■ EXERCISE PROMPT
Search the records for the word "hostSmWrite" and report each line that has it.

■ Dataset entries
■ ■ ■ ■
-- ==== Sys2Proof/Machine/HostPort.lean ====
section
/-! DEFINITION. The host port and the host's other actions (10_state.md R46 to R48, 20_memory.md R70, R81), and the
interleaving of the host, the sequencer and the platform's reset, one action at a time (70_reset_and_hazards.md R250,
R264; log 13). -/

namespace Sys2Proof.Machine

/-! ### Reads of the host port -/

/-- The host-port words that are exact only while the block is quiescent: control registers, `C`, `DC`, `S`, `PRED`
(10_state.md R46, R47). -/
def isDataWord (idx : Nat) : Bool :=
  (decide (0x040 ≤ idx) && decide (idx < 0x040 + 26)) || (decide (0x080 ≤ idx) && decide (idx < 0x0A8)) ||
    (decide (0x100 ≤ idx) && decide (idx < 0x200))

/-- The content of a host-port word (10_state.md R46): write-only words and indices not listed read 0. -/
def portContent (s : State) (idx : Nat) : Word :=
  if idx = 0x001 then s.statusWord
  else if idx = 0x002 then s.faultCause.code.setWidth 32
  else if idx = 0x003 then s.faultCmd
  else if idx = 0x004 then s.faultCix
  else if idx = 0x005 then s.cix
  else if 0x040 ≤ idx ∧ idx < 0x040 + 26 then
    match cregOfNum (idx - 0x040) with
    | some r => s.regs.read r
    | none => 0
  else if 0x080 ≤ idx ∧ idx < 0x090 then s.coef[Fin.ofNat 16 (idx - 0x080)]
  else if 0x090 ≤ idx ∧ idx < 0x0A0 then s.dc[Fin.ofNat 16 (idx - 0x090)]
  else if 0x0A0 ≤ idx ∧ idx < 0x0A8 then s.line[Fin.ofNat 8 (idx - 0x0A0)].setWidth 32
  else if 0x100 ≤ idx ∧ idx < 0x200 then
    s.pred[Fin.ofNat 16 ((idx - 0x100) / 16)][Fin.ofNat 16 ((idx - 0x100) % 16)].setWidth 32
  else 0

/-- A host read of a port word: its value and the state after it. While the block is not quiescent a data word reads as
a free value and nothing but the model's draw counter changes (10_state.md R47, U4; log 8). -/
def portRead (idx : Nat) (s : State) : Word × State :=
  if isDataWord idx = true ∧ s.quiescent = false then
    (Config.freePortWord s.freeCtr, { s with freeCtr := s.freeCtr + 1 })
  else (portContent s idx, s)

/-! ### Writes of the host port -/

/-- A write of `HCTRL`: bit 0 `RST` wins over bit 1 `ACK`; other bits are ignored (10_state.md R46, U14). -/
def writeHctrl (v : Word) (s : State) : State :=
  if v.getLsbD 0 then s.softReset else if v.getLsbD 1 then s.ack else s

/-- A push of a command word: it completes at once when the queue has room and no earlier push waits; else its word waits
behind the earlier ones, none dropped or reordered (10_state.md R44, U13; log 4). -/
def push (w : Word) (s : State) : State :=
  if s.waiting = [] ∧ s.queue.length < s.cfg.cmdqDepth then { s with queue := s.queue ++ [w] }
  else { s with waiting := s.waiting ++ [w] }

/-- The oldest waiting push completes if the queue has room for its word; else it goes on waiting (R44, U13; log 4). -/
def completePush (s : State) : State :=
  match s.waiting with
  | w :: rest =>
    if s.queue.length < s.cfg.cmdqDepth then { s with queue := s.queue ++ [w], waiting := rest } else s
  | [] => s

/-- A host write of a port word: `HCTRL`, `CMD`; every other write is ignored (10_state.md R46). -/
def portWrite (idx : Nat) (v : Word) (s : State) : Host.Outcome State Fault Refusal :=
  if idx = 0x000 then .next (writeHctrl v s)
  else if idx = 0x006 then .next (push v s)
  else .next s

/-! ### The host's accesses to the sample memory -/

/-- What stops a host access to byte `a` of `SM`: the block is not quiescent (20_memory.md R81, U5; log 9), or the byte
does not exist (R70; log 10). -/
def guardSm (a : Nat) (s : State) (next : State) : Host.Outcome State Fault Refusal :=
  if s.quiescent = false then .refused .hostRacesBlock
  else if a < s.cfg.smSize then .next next
  else .fault .smAddressOutside

/-- A host write of a byte of `SM` (20_memory.md R70, R77). -/
def hostSmWrite (a : Nat) (v : Byte) (s : State) : Host.Outcome State Fault Refusal := guardSm a s (s.memWrite a v)

/-- A host read of a byte of `SM`; its value is `s.memRead a` (20_memory.md R77: a read has no side effect). -/
def hostSmRead (a : Nat) (s : State) : Host.Outcome State Fault Refusal := guardSm a s s

/-! ### One action at a time -/

/-- What the host can do (10_state.md R48, 20_memory.md R70): its accesses, and the completion of a push that waits. -/
inductive HostAction where
  | portWrite (idx : Nat) (v : Word)
  | portRead (idx : Nat)
  | smWrite (a : Nat) (v : Byte)
  | smRead (a : Nat)
  | pushCompletes
  deriving DecidableEq, Repr

/-- A host action. -/
def hostAct (a : HostAction) (s : State) : Host.Outcome State Fault Refusal :=
  match a with
  | .portWrite idx v => portWrite idx v s
  | .portRead idx => .next (portRead idx s).2
  | .smWrite addr v => hostSmWrite addr v s
  | .smRead addr => hostSmRead addr s
  | .pushCompletes => .next (completePush s)

/-- Who acts next: the sequencer, the host, or the platform with a hard reset. -/
inductive Event where
  | sequencer
  | host (a : HostAction)
  | hardReset
  deriving DecidableEq, Repr

/-- One action of the system. A command is one atomic action (00_scope.md R14). -/
def sysStep (e : Event) (s : State) : Host.Outcome State Fault Refusal :=
  match e with
  | .sequencer => step s
  | .host a => hostAct a s
  | .hardReset => .next s.hardReset

/-- Events in order, to the first stop. -/
def sysRun : List Event → State → Host.Outcome State Fault Refusal
  | [], s => .next s
  | e :: rest, s =>
    match sysStep e s with
    | .next s' => sysRun rest s'
    | .fault r => .fault r
    | .refused r => .refused r

end Sys2Proof.Machine
end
■ ■ ■ ■
■ OUTPUT OF THE TASK
def hostSmWrite (a : Nat) (v : Byte) (s : State) : Host.Outcome State Fault Refusal := guardSm a s (s.memWrite a v)
  | .smWrite addr v => hostSmWrite addr v s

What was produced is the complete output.